All of this raises a question. What IS a tea towel anyway? Is it the same as a kitchen towel? What does it have to do with tea? And another question. If we Americans were to put images of newlyweds on towels, whom would they be, given that we don’t have royals? Movie stars or pop stars presumably. But those marriages have a brief shelf life and then so would the towels. Well, that was also true for Charles and Di. Nevertheless, I would have given a pretty penny for a tea towel featuring Julia Roberts and Lyle Lovett.

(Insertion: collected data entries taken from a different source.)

/-! ### A spill (R116, R173) -/

/-- A migrant's message is 144 bytes (R171). -/
theorem Migrant.message_length (m : Migrant) : m.message.length = 144 := by
  simp only [Migrant.message, List.length_append, leBytes_length, sum_map_length _ fun v : Word => leBytes_length 8 v.toNat, Vector.length_toList]
theorem Arrival.message_length (a : Arrival) : a.message.length = 144 := by
  cases a <;> exact Migrant.message_length _
/-- An entry of a spill area that has been written holds its message, and no granule outside it has changed; who is where is as it was. -/
theorem State.spillPassage_passed {u : State} {vd b i : Nat} {v : VDev} {a : Arrival} (hv : s.vd? vd = some v) (hsound : s.soundMedia)
    (h : s.spillPassage spillOut vd b i (some a.message) = (u, .done)) :
    u.slots = s.slots ∧ u.arrivals = s.arrivals ∧ u.spills = s.spills ∧ u.migMsgs = s.migMsgs ∧
      (Memory.wf s.mem = true → Mem.readBytes u.mem (v.spillEntry b i) 144 = a.message ∧
        ∀ x, x < v.spillEntry b i / 64 * 64 ∨ (v.spillEntry b i + 143) / 64 * 64 + 64 ≤ x → Mem.readBytes u.mem x 1 = Mem.readBytes s.mem x 1) := by
  simp only [State.spillPassage, hv] at h
  have hpassed := State.passage_passed (Arrival.message_length a) (by decide) hsound h
  generalize v.spillEntry b i = e at hpassed ⊢
  obtain ⟨rest, htransit⟩ := hpassed.transit
  obtain ⟨hslots, harrivals, hspills, hmigs, -⟩ := State.transit_eq htransit
  refine ⟨hslots, harrivals, hspills, hmigs, fun hwf => ⟨?_, fun x hx => ?_⟩⟩
  · have hback := hpassed.back hwf
    rwa [Arrival.message_length] at hback
  · have hread := hpassed.outside x (by omega)
    simp only [Mem.readBytes, hread]
/-- An arrival spills to an area with room as its passage ends (R173). -/
theorem State.spill_passes {u : State} {b vd : Nat} {a : Arrival} {p : Passage} (hroom : (KMap.getD s.spills (queueKey b vd) []).length < 112)
    (h : s.spillPassage spillOut vd b (s.spillHead (queueKey b vd) + (KMap.getD s.spills (queueKey b vd) []).length) (some a.message) = (u, p)) :
    (p = .done → s.spill b vd a =
      ({ u with spills := KMap.set u.spills (queueKey b vd) (KMap.getD u.spills (queueKey b vd) [] ++ [a]) }, false)) ∧
    (p = .still → s.spill b vd a = (u, true)) := by
  constructor <;> rintro rfl <;> simp only [State.spill, if_neg (Nat.not_le.mpr hroom), h]
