-- ==== Sys2Proof/Machine/Dispatch.lean ====
section
/-! DEFINITION. The meaning of each op: what a host's request for it (a write of its command word to CMD, 10_state R22)
does, the refusal while BUSY included (log 3). -/

namespace Sys2Proof.Machine

def exec (i : Instr) (s : State) : Host.Outcome State Fault Refusal :=
  match i with
  | .nop => Sys2Proof.Machine.execNop s
  | .cwCrc => Sys2Proof.Machine.execCwCrc s
  | .cwParity => Sys2Proof.Machine.execCwParity s
  | .cwEncode => Sys2Proof.Machine.execCwEncode s
  | .cwAddr => Sys2Proof.Machine.execCwAddr s
  | .cwCheck => Sys2Proof.Machine.execCwCheck s
  | .frText => Sys2Proof.Machine.execFrText s
  | .frFrame => Sys2Proof.Machine.execFrFrame s
  | .atProbe => Sys2Proof.Machine.execAtProbe s
  | .atExec flags => Sys2Proof.Machine.execAtExec flags s
  | .atRaw => Sys2Proof.Machine.execAtRaw s

end Sys2Proof.Machine
end

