-- ==== Sys2Proof/Machine/Events.lean ====
section
/-! DEFINITION. What each input event does to the block (42_at_sequencer R170 to R177; 70_reset R270). -/

namespace Sys2Proof.Machine

/-- A host write of `v` to CMD (10_state R22; 30_encoding R84): the op's meaning, or BAD_COMMAND. -/
def command (v : Word) (s : State) : Host.Outcome State Fault Refusal :=
  match Sys2Proof.decode v with
  | .ok i => exec i s
  | .error _ => .next (accept (finish .badCommand) s)

/-- An input event while reset is not asserted (42_at_sequencer R170). -/
def runEvent (e : Event) (s : State) : Host.Outcome State Fault Refusal :=
  match e with
  | .hostWrite off v => if target off = .reg .cmd then command v s else .next (busWrite off v s)
  | .hostRead off => .next (busRead off s)
  | .tick => .next (onTick s)
  | .rx b => .next (onRx b s)
  | .chErr => .next (onChErr s)
  | .drainDone => .next (onDrainDone s)
  | .resetAssert => .next { s with inReset := true }
  | .resetRelease => .next s

/-- An input event while reset is asserted: ignored, but for the release (70_reset R270). The spec does not say what the
registers and the output irq show until then: they keep their values (DESIGN CHOICE, log 9). -/
def heldEvent (e : Event) (s : State) : State :=
  match e with
  | .resetRelease => resetRelease s
  | .hostWrite _ _ | .hostRead _ | .tick | .rx _ | .chErr | .drainDone | .resetAssert => s

/-- One input event (42_at_sequencer R172). -/
def applyEvent (e : Event) (s : State) : Host.Outcome State Fault Refusal :=
  if s.inReset then .next (heldEvent e s) else runEvent e s

end Sys2Proof.Machine
end

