/-- R26, R246: what a CTRL write does, BUSY or not, and the level of irq. -/
def Obligations.CtrlWriteActs : Prop :=
  ∀ (s : State) (v : Word) (rest : List Event), s.inReset = false → s.inbox = .hostWrite 0x008 v :: rest →
    ∃ t, step s = .next t ∧
      t.status = { s.status with
        cancelPend := s.status.cancelPend || (v.getLsbD 0 && s.status.busy)
        done := s.status.done && !v.getLsbD 1
        busErr := s.status.busErr && !v.getLsbD 1
        cmdRej := s.status.cmdRej && !v.getLsbD 1
        rxqOvf := s.status.rxqOvf && !v.getLsbD 1
        lineOvf := s.status.lineOvf && !v.getLsbD 1
        cherrIgn := s.status.cherrIgn && !v.getLsbD 1 } ∧
      t.regs = { s.regs with
        irqEn := v.getLsbD 2
        noiseCnt := if v.getLsbD 1 then 0 else s.regs.noiseCnt
        infoCnt := if v.getLsbD 1 then 0 else s.regs.infoCnt
        ignCnt := if v.getLsbD 1 then 0 else s.regs.ignCnt } ∧
      t = { s with status := t.status, regs := t.regs, inbox := rest } ∧
      busReadValue t 0x008 = (if v.getLsbD 2 then 4 else 0) ∧
      irq t = (t.status.done && v.getLsbD 2)
end

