@[simp] theorem State.setRegs_cfg (s : State) (x : Regs) : (s.setRegs x).cfg = s.cfg := rfl
@[simp] theorem State.setRegs_status (s : State) (x : Regs) : (s.setRegs x).status = s.status := rfl
@[simp] theorem State.setRegs_regs (s : State) (x : Regs) : (s.setRegs x).regs = x := rfl
@[simp] theorem State.setRegs_mem (s : State) (x : Regs) : (s.setRegs x).mem = s.mem := rfl
@[simp] theorem State.setRegs_rxq (s : State) (x : Regs) : (s.setRegs x).rxq = s.rxq := rfl
@[simp] theorem State.setRegs_parser (s : State) (x : Regs) : (s.setRegs x).parser = s.parser := rfl
@[simp] theorem State.setRegs_seq (s : State) (x : Regs) : (s.setRegs x).seq = s.seq := rfl
@[simp] theorem State.setRegs_inReset (s : State) (x : Regs) : (s.setRegs x).inReset = s.inReset := rfl
@[simp] theorem State.setRegs_resets (s : State) (x : Regs) : (s.setRegs x).resets = s.resets := rfl
@[simp] theorem State.setRegs_inbox (s : State) (x : Regs) : (s.setRegs x).inbox = s.inbox := rfl
@[simp] theorem State.setRegs_trace (s : State) (x : Regs) : (s.setRegs x).trace = s.trace := rfl
@[simp] theorem State.setRegs_rdata (s : State) (x : Regs) : (s.setRegs x).rdata = s.rdata := rfl
@[simp] theorem State.setRegs_setRegs (s : State) (x y : Regs) : (s.setRegs x).setRegs y = s.setRegs y := rfl
@[simp] theorem State.setRegs_self (s : State) : s.setRegs s.regs = s := rfl

@[simp] theorem State.setMem_cfg (s : State) (x : Memory) : (s.setMem x).cfg = s.cfg := rfl
@[simp] theorem State.setMem_status (s : State) (x : Memory) : (s.setMem x).status = s.status := rfl
@[simp] theorem State.setMem_regs (s : State) (x : Memory) : (s.setMem x).regs = s.regs := rfl
@[simp] theorem State.setMem_mem (s : State) (x : Memory) : (s.setMem x).mem = x := rfl
@[simp] theorem State.setMem_rxq (s : State) (x : Memory) : (s.setMem x).rxq = s.rxq := rfl
@[simp] theorem State.setMem_parser (s : State) (x : Memory) : (s.setMem x).parser = s.parser := rfl
@[simp] theorem State.setMem_seq (s : State) (x : Memory) : (s.setMem x).seq = s.seq := rfl
@[simp] theorem State.setMem_inReset (s : State) (x : Memory) : (s.setMem x).inReset = s.inReset := rfl
@[simp] theorem State.setMem_resets (s : State) (x : Memory) : (s.setMem x).resets = s.resets := rfl
@[simp] theorem State.setMem_inbox (s : State) (x : Memory) : (s.setMem x).inbox = s.inbox := rfl
@[simp] theorem State.setMem_trace (s : State) (x : Memory) : (s.setMem x).trace = s.trace := rfl
@[simp] theorem State.setMem_rdata (s : State) (x : Memory) : (s.setMem x).rdata = s.rdata := rfl
@[simp] theorem State.setMem_setMem (s : State) (x y : Memory) : (s.setMem x).setMem y = s.setMem y := rfl
@[simp] theorem State.setMem_self (s : State) : s.setMem s.mem = s := rfl

@[simp] theorem State.setRxq_cfg (s : State) (x : List Byte) : (s.setRxq x).cfg = s.cfg := rfl
@[simp] theorem State.setRxq_status (s : State) (x : List Byte) : (s.setRxq x).status = s.status := rfl
@[simp] theorem State.setRxq_regs (s : State) (x : List Byte) : (s.setRxq x).regs = s.regs := rfl
@[simp] theorem State.setRxq_mem (s : State) (x : List Byte) : (s.setRxq x).mem = s.mem := rfl
@[simp] theorem State.setRxq_rxq (s : State) (x : List Byte) : (s.setRxq x).rxq = x := rfl
@[simp] theorem State.setRxq_parser (s : State) (x : List Byte) : (s.setRxq x).parser = s.parser := rfl
@[simp] theorem State.setRxq_seq (s : State) (x : List Byte) : (s.setRxq x).seq = s.seq := rfl
@[simp] theorem State.setRxq_inReset (s : State) (x : List Byte) : (s.setRxq x).inReset = s.inReset := rfl
@[simp] theorem State.setRxq_resets (s : State) (x : List Byte) : (s.setRxq x).resets = s.resets := rfl
@[simp] theorem State.setRxq_inbox (s : State) (x : List Byte) : (s.setRxq x).inbox = s.inbox := rfl
@[simp] theorem State.setRxq_trace (s : State) (x : List Byte) : (s.setRxq x).trace = s.trace := rfl
@[simp] theorem State.setRxq_rdata (s : State) (x : List Byte) : (s.setRxq x).rdata = s.rdata := rfl
@[simp] theorem State.setRxq_setRxq (s : State) (x y : List Byte) : (s.setRxq x).setRxq y = s.setRxq y := rfl
@[simp] theorem State.setRxq_self (s : State) : s.setRxq s.rxq = s := rfl

@[simp] theorem State.setParser_cfg (s : State) (x : Parser) : (s.setParser x).cfg = s.cfg := rfl
@[simp] theorem State.setParser_status (s : State) (x : Parser) : (s.setParser x).status = s.status := rfl
@[simp] theorem State.setParser_regs (s : State) (x : Parser) : (s.setParser x).regs = s.regs := rfl
@[simp] theorem State.setParser_mem (s : State) (x : Parser) : (s.setParser x).mem = s.mem := rfl
@[simp] theorem State.setParser_rxq (s : State) (x : Parser) : (s.setParser x).rxq = s.rxq := rfl
@[simp] theorem State.setParser_parser (s : State) (x : Parser) : (s.setParser x).parser = x := rfl
@[simp] theorem State.setParser_seq (s : State) (x : Parser) : (s.setParser x).seq = s.seq := rfl
@[simp] theorem State.setParser_inReset (s : State) (x : Parser) : (s.setParser x).inReset = s.inReset := rfl
@[simp] theorem State.setParser_resets (s : State) (x : Parser) : (s.setParser x).resets = s.resets := rfl
@[simp] theorem State.setParser_inbox (s : State) (x : Parser) : (s.setParser x).inbox = s.inbox := rfl
@[simp] theorem State.setParser_trace (s : State) (x : Parser) : (s.setParser x).trace = s.trace := rfl
@[simp] theorem State.setParser_rdata (s : State) (x : Parser) : (s.setParser x).rdata = s.rdata := rfl
@[simp] theorem State.setParser_setParser (s : State) (x y : Parser) : (s.setParser x).setParser y = s.setParser y := rfl
@[simp] theorem State.setParser_self (s : State) : s.setParser s.parser = s := rfl

@[simp] theorem State.setSeq_cfg (s : State) (x : Seq) : (s.setSeq x).cfg = s.cfg := rfl
@[simp] theorem State.setSeq_status (s : State) (x : Seq) : (s.setSeq x).status = s.status := rfl
@[simp] theorem State.setSeq_regs (s : State) (x : Seq) : (s.setSeq x).regs = s.regs := rfl
@[simp] theorem State.setSeq_mem (s : State) (x : Seq) : (s.setSeq x).mem = s.mem := rfl
@[simp] theorem State.setSeq_rxq (s : State) (x : Seq) : (s.setSeq x).rxq = s.rxq := rfl
@[simp] theorem State.setSeq_parser (s : State) (x : Seq) : (s.setSeq x).parser = s.parser := rfl
@[simp] theorem State.setSeq_seq (s : State) (x : Seq) : (s.setSeq x).seq = x := rfl
@[simp] theorem State.setSeq_inReset (s : State) (x : Seq) : (s.setSeq x).inReset = s.inReset := rfl
@[simp] theorem State.setSeq_resets (s : State) (x : Seq) : (s.setSeq x).resets = s.resets := rfl
@[simp] theorem State.setSeq_inbox (s : State) (x : Seq) : (s.setSeq x).inbox = s.inbox := rfl
@[simp] theorem State.setSeq_trace (s : State) (x : Seq) : (s.setSeq x).trace = s.trace := rfl
@[simp] theorem State.setSeq_rdata (s : State) (x : Seq) : (s.setSeq x).rdata = s.rdata := rfl
@[simp] theorem State.setSeq_setSeq (s : State) (x y : Seq) : (s.setSeq x).setSeq y = s.setSeq y := rfl
@[simp] theorem State.setSeq_self (s : State) : s.setSeq s.seq = s := rfl
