-- ==== Sys2Proof/Laws/Memory.lean ====
section
/-! SUPPORT. What the buffer operations do: reads after writes, the canonical form and its uniqueness. -/

namespace Sys2Proof.Machine

/-! ### Lookups in the parts of a written memory -/

theorem lookup_filter_key (m : Memory) (keep : Nat → Bool) (a : Nat) :
    (m.filter (fun c => keep c.1)).lookup a = if keep a then m.lookup a else none := by
  induction m with
  | nil => simp
  | cons c m ih =>
    obtain ⟨k, v⟩ := c
    by_cases hk : keep k <;> by_cases ha : a = k
    · subst ha; simp [hk]
    · have : (a == k) = false := by simpa using ha
      simp [hk, List.lookup_cons, this, ih]
    · subst ha; simp [hk, ih]
    · have : (a == k) = false := by simpa using ha
      simp [hk, List.lookup_cons, this, ih]

theorem lookup_append (m n : Memory) (a : Nat) : (m ++ n).lookup a = (m.lookup a).or (n.lookup a) := by
  induction m with
  | nil => simp
  | cons c m ih =>
    obtain ⟨k, v⟩ := c
    by_cases ha : a == k <;> simp [List.lookup_cons, ha, ih]

theorem Memory.mem_cells {c : Host.Cell} {a : Nat} {bs : List Byte} (h : c ∈ Memory.cells a bs) :
    a ≤ c.1 ∧ c.1 < a + bs.length ∧ bs[c.1 - a]? = some c.2 := by
  induction bs generalizing a with
  | nil => simp [Memory.cells] at h
  | cons b bs ih =>
    rcases List.mem_cons.1 h with rfl | h
    · simp
    · obtain ⟨h1, h2, h3⟩ := ih h
      refine ⟨by omega, by simp; omega, ?_⟩
      rw [show c.1 - a = (c.1 - (a + 1)) + 1 by omega]
      simpa using h3

theorem Memory.cells_pairwise (a : Nat) (bs : List Byte) :
    (Memory.cells a bs).Pairwise (fun x y => x.1 < y.1) := by
  induction bs generalizing a with
  | nil => simp [Memory.cells]
  | cons b bs ih =>
    refine List.pairwise_cons.2 ⟨fun c hc => ?_, ih _⟩
    have := (Memory.mem_cells hc).1
    simp only
    omega

theorem Memory.lookup_listed_cells (a x : Nat) (bs : List Byte) :
    ((Memory.listed (Memory.cells a bs)).lookup x).getD Memory.unlisted =
      if a ≤ x then bs.getD (x - a) Memory.unlisted else Memory.unlisted := by
  induction bs generalizing a with
  | nil => simp [Memory.cells, Memory.listed]
  | cons b bs ih =>
    have ih' := ih (a + 1)
    by_cases hx : x = a
    · subst hx
      by_cases hb : b = Memory.unlisted
      · subst hb
        simp only [Memory.cells, Memory.listed, ne_eq, decide_not] at *
        simp only [List.filter_cons]
        simpa using ih'
      · simp [Memory.cells, Memory.listed, hb]
    · have hk : (x == a) = false := by simpa using hx
      have e : ((Memory.listed (Memory.cells a (b :: bs))).lookup x).getD Memory.unlisted =
          ((Memory.listed (Memory.cells (a + 1) bs)).lookup x).getD Memory.unlisted := by
        by_cases hb : b = Memory.unlisted
        · simp [Memory.cells, Memory.listed, hb]
        · simp [Memory.cells, Memory.listed, hb, List.lookup_cons, hk]
      rw [e, ih']
      by_cases h : a ≤ x
      · have h1 : a + 1 ≤ x := by omega
        rw [if_pos h, if_pos h1, show x - a = (x - (a + 1)) + 1 by omega]
        simp
      · rw [if_neg h, if_neg (by omega)]

theorem Memory.lookup_listed_cells_none {a x : Nat} {bs : List Byte} (h : ¬(a ≤ x ∧ x < a + bs.length)) :
    (Memory.listed (Memory.cells a bs)).lookup x = none := by
  rw [List.lookup_eq_none_iff]
  intro c hc
  have := Memory.mem_cells (List.mem_filter.1 hc).1
  simp
  omega

/-! ### Reads after writes -/

/-- A read after a write: the stored byte inside the stored range, the old byte elsewhere. -/
theorem Memory.read_write (m : Memory) (a : Nat) (bs : List Byte) (x : Nat) :
    (m.write a bs).read x = if a ≤ x ∧ x < a + bs.length then bs.getD (x - a) Memory.unlisted else m.read x := by
  have f1 := lookup_filter_key m (fun k => decide (k < a)) x
  have f2 := lookup_filter_key m (fun k => decide (a + bs.length ≤ k)) x
  simp only [Memory.read, Memory.write, lookup_append, f1, f2]
  by_cases h : a ≤ x ∧ x < a + bs.length
  · have h1 : ¬ x < a := by omega
    have h2 : ¬ a + bs.length ≤ x := by omega
    have := Memory.lookup_listed_cells a x bs
    simp only [h1, h2, decide_false, Bool.false_eq_true, if_false, Option.none_or, Option.or_none, this, h, and_self,
      if_true]
  · rw [Memory.lookup_listed_cells_none h, if_neg h]
    by_cases h1 : x < a
    · have h2 : ¬ a + bs.length ≤ x := by omega
      simp [h1, h2]
    · have h2 : a + bs.length ≤ x := by omega
      simp [h1, h2]

theorem Memory.read_write_inside {m : Memory} {a x : Nat} {bs : List Byte} (h1 : a ≤ x) (h2 : x < a + bs.length) :
    (m.write a bs).read x = bs.getD (x - a) Memory.unlisted := by
  rw [Memory.read_write, if_pos ⟨h1, h2⟩]

theorem Memory.read_write_outside {m : Memory} {a x : Nat} {bs : List Byte} (h : x < a ∨ a + bs.length ≤ x) :
    (m.write a bs).read x = m.read x := by
  rw [Memory.read_write, if_neg (by omega)]

@[simp] theorem Memory.length_readBytes (m : Memory) (a n : Nat) : (m.readBytes a n).length = n := by
  simp [Memory.readBytes]

/-- The bytes just stored read back. -/
theorem Memory.readBytes_write (m : Memory) (a : Nat) (bs : List Byte) :
    (m.write a bs).readBytes a bs.length = bs := by
  apply List.ext_getElem
  · simp
  · intro i h1 h2
    simp [Memory.readBytes, Memory.read_write_inside (show a ≤ a + i by omega) (show a + i < a + bs.length by omega),
      List.getD_eq_getElem?_getD, h2]

/-- A write elsewhere leaves a range of bytes alone. -/
theorem Memory.readBytes_write_outside {m : Memory} {a x n : Nat} {bs : List Byte}
    (h : x + n ≤ a ∨ a + bs.length ≤ x) : (m.write a bs).readBytes x n = m.readBytes x n := by
  simp only [Memory.readBytes]
  refine List.map_congr_left fun i hi => Memory.read_write_outside ?_
  have := List.mem_range.1 hi
  omega

@[simp] theorem length_bytesOfWord (w : Word) : (bytesOfWord w).length = 4 := rfl

theorem append_bytesOfWord (w : Word) :
    w.extractLsb' 24 8 ++ w.extractLsb' 16 8 ++ w.extractLsb' 8 8 ++ w.extractLsb' 0 8 = w := by
  apply BitVec.eq_of_getLsbD_eq
  intro i hi
  simp only [BitVec.getLsbD_append, BitVec.getLsbD_extractLsb']
  by_cases h1 : i < 8
  · simp [h1]
  · by_cases h2 : i - 8 < 8
    · simp [h1, h2, show 8 + (i - 8) = i by omega]
    · by_cases h3 : i - 8 - 8 < 8
      · simp [h1, h2, h3, show 16 + (i - 8 - 8) = i by omega]
      · simp [h1, h2, h3, show 24 + (i - 8 - 8 - 8) = i by omega, show i - 8 - 8 - 8 < 8 by omega]

/-- The word just stored reads back. -/
theorem Memory.readWord_writeWord (m : Memory) (a : Nat) (w : Word) : (m.writeWord a w).readWord a = w := by
  simp only [Memory.readWord, Memory.writeWord]
  rw [Memory.read_write_inside (by omega) (by simp), Memory.read_write_inside (by omega) (by simp),
    Memory.read_write_inside (by omega) (by simp), Memory.read_write_inside (by omega) (by simp)]
  simpa [bytesOfWord] using append_bytesOfWord w

/-! ### The canonical form -/

/-- Every write keeps the canonical form, if the bytes lie in the buffers. -/
theorem Memory.wf_write {m : Memory} (h : m.wf) {a : Nat} {bs : List Byte}
    (hin : ∀ x, a ≤ x → x < a + bs.length → inBuffers x = true) : (m.write a bs).wf := by
  obtain ⟨hs, hc⟩ := h
  refine ⟨?_, ?_⟩
  · simp only [Memory.write, List.append_assoc]
    rw [List.pairwise_append, List.pairwise_append]
    refine ⟨hs.filter _, ⟨(Memory.cells_pairwise a bs).filter _, hs.filter _, ?_⟩, ?_⟩
    · intro x hx y hy
      have := Memory.mem_cells (List.mem_filter.1 hx).1
      have := (List.mem_filter.1 hy).2
      simp at this
      omega
    · intro x hx y hy
      have h1 := (List.mem_filter.1 hx).2
      simp at h1
      rcases List.mem_append.1 hy with hy | hy
      · have := Memory.mem_cells (List.mem_filter.1 hy).1
        omega
      · have h2 := (List.mem_filter.1 hy).2
        simp at h2
        omega
  · intro c hcm
    simp only [Memory.write, List.mem_append] at hcm
    rcases hcm with (hcm | hcm) | hcm
    · exact hc c (List.mem_filter.1 hcm).1
    · have h1 := Memory.mem_cells (List.mem_filter.1 hcm).1
      have h2 := (List.mem_filter.1 hcm).2
      exact ⟨hin c.1 h1.1 h1.2.1, by simpa using h2⟩
    · exact hc c (List.mem_filter.1 hcm).1

theorem Memory.wf_nil : Memory.wf [] := by simp [Memory.wf]

/-- The buffers after a reset release are in canonical form, whatever they hold. -/
theorem Memory.wf_afterReset (n : Nat) : (Memory.afterReset n).wf := by
  refine ⟨?_, ?_⟩
  · refine List.Pairwise.filter _ ?_
    rw [List.pairwise_map]
    exact List.Pairwise.filter _ List.pairwise_lt_range
  · intro c hc
    obtain ⟨h1, h2⟩ := List.mem_filter.1 hc
    obtain ⟨a, ha, rfl⟩ := List.mem_map.1 h1
    exact ⟨(List.mem_filter.1 ha).2, by simpa using h2⟩

/-- An unlisted byte is one that reads as `Memory.unlisted`. -/
theorem Memory.lookup_eq_none_of_read {m : Memory} (h : m.wf) {a : Nat} (hr : m.read a = Memory.unlisted) :
    m.lookup a = none := by
  cases hl : m.lookup a with
  | none => rfl
  | some v =>
    have hv : v = Memory.unlisted := by simpa [Memory.read, hl] using hr
    obtain ⟨l1, l2, e, -⟩ := List.lookup_eq_some_iff.1 hl
    exact absurd hv (h.2 (a, v) (by rw [e]; simp)).2

theorem Memory.read_head (c : Host.Cell) (m : Memory) : Memory.read (c :: m) c.1 = c.2 := by
  obtain ⟨a, v⟩ := c
  simp [Memory.read]

theorem Memory.read_tail {c : Host.Cell} {a : Nat} (h : a ≠ c.1) (m : Memory) :
    Memory.read (c :: m) a = m.read a := by
  obtain ⟨k, v⟩ := c
  have : (a == k) = false := by simpa using h
  simp [Memory.read, List.lookup_cons, this]

theorem Memory.read_eq_unlisted {m : Memory} {a : Nat} (h : ∀ c ∈ m, a ≠ c.1) : m.read a = Memory.unlisted := by
  have : m.lookup a = none := List.lookup_eq_none_iff.2 fun c hc => by simpa using h c hc
  simp [Memory.read, this]

/-- Canonical memories that read alike are equal. -/
theorem Memory.ext_read {m n : Memory} (hm : m.wf) (hn : n.wf) (h : ∀ a, m.read a = n.read a) : m = n := by
  induction m generalizing n with
  | nil =>
    cases n with
    | nil => rfl
    | cons c n =>
      have h1 := h c.1
      rw [Memory.read_head] at h1
      exact absurd h1.symm (hn.2 c (by simp)).2
  | cons c m ih =>
    cases n with
    | nil =>
      have h1 := h c.1
      rw [Memory.read_head] at h1
      exact absurd h1 (hm.2 c (by simp)).2
    | cons d n =>
      have hm1 := List.pairwise_cons.1 hm.1
      have hn1 := List.pairwise_cons.1 hn.1
      have key : c.1 = d.1 := by
        by_contra hne
        rcases Nat.lt_or_gt_of_ne hne with hlt | hlt
        · have h1 := h c.1
          rw [Memory.read_head, Memory.read_eq_unlisted (m := d :: n)] at h1
          · exact (hm.2 c (by simp)).2 h1
          · rintro x (_ | ⟨_, hx⟩)
            · exact hne
            · exact (Nat.lt_trans hlt (hn1.1 x hx)).ne
        · have h1 := h d.1
          rw [Memory.read_head, Memory.read_eq_unlisted (m := c :: m)] at h1
          · exact (hn.2 d (by simp)).2 h1.symm
          · rintro x (_ | ⟨_, hx⟩)
            · exact hlt.ne
            · exact (Nat.lt_trans hlt (hm1.1 x hx)).ne
      have val : c.2 = d.2 := by
        have h1 := h c.1
        rwa [Memory.read_head, key, Memory.read_head] at h1
      have hcd : c = d := Prod.ext key val
      subst hcd
      congr 1
      refine ih ⟨hm1.2, fun x hx => hm.2 x (by simp [hx])⟩ ⟨hn1.2, fun x hx => hn.2 x (by simp [hx])⟩ fun a => ?_
      by_cases ha : a = c.1
      · rw [Memory.read_eq_unlisted fun x hx => ha ▸ (hm1.1 x hx).ne,
          Memory.read_eq_unlisted fun x hx => ha ▸ (hn1.1 x hx).ne]
      · have h1 := h a
        rwa [Memory.read_tail ha, Memory.read_tail ha] at h1

end Sys2Proof.Machine
end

Sticking people’s attributes on kitsch souvenirs seems to be less of an American thing. Although I wouldn’t swear to that. They do this in Italy a lot, although it’s most often the Pope or the naughty bits of Michelangelo’s David that get the treatment. There have been lots of papal images in evidence lately. The current guy of course. And also his predecessor. The one who was beatified last week. The one 1.5 million people crowded Saint Peter’s Square to see move one step closer to sainthood. Santo Subito (Saint Now!). The one who turned a blind eye and a deaf ear to decades of atrocities by pedophile priests. The one everyone seems to love. That guy. He’s on everything. Mugs, calendars. Maybe even tea towels.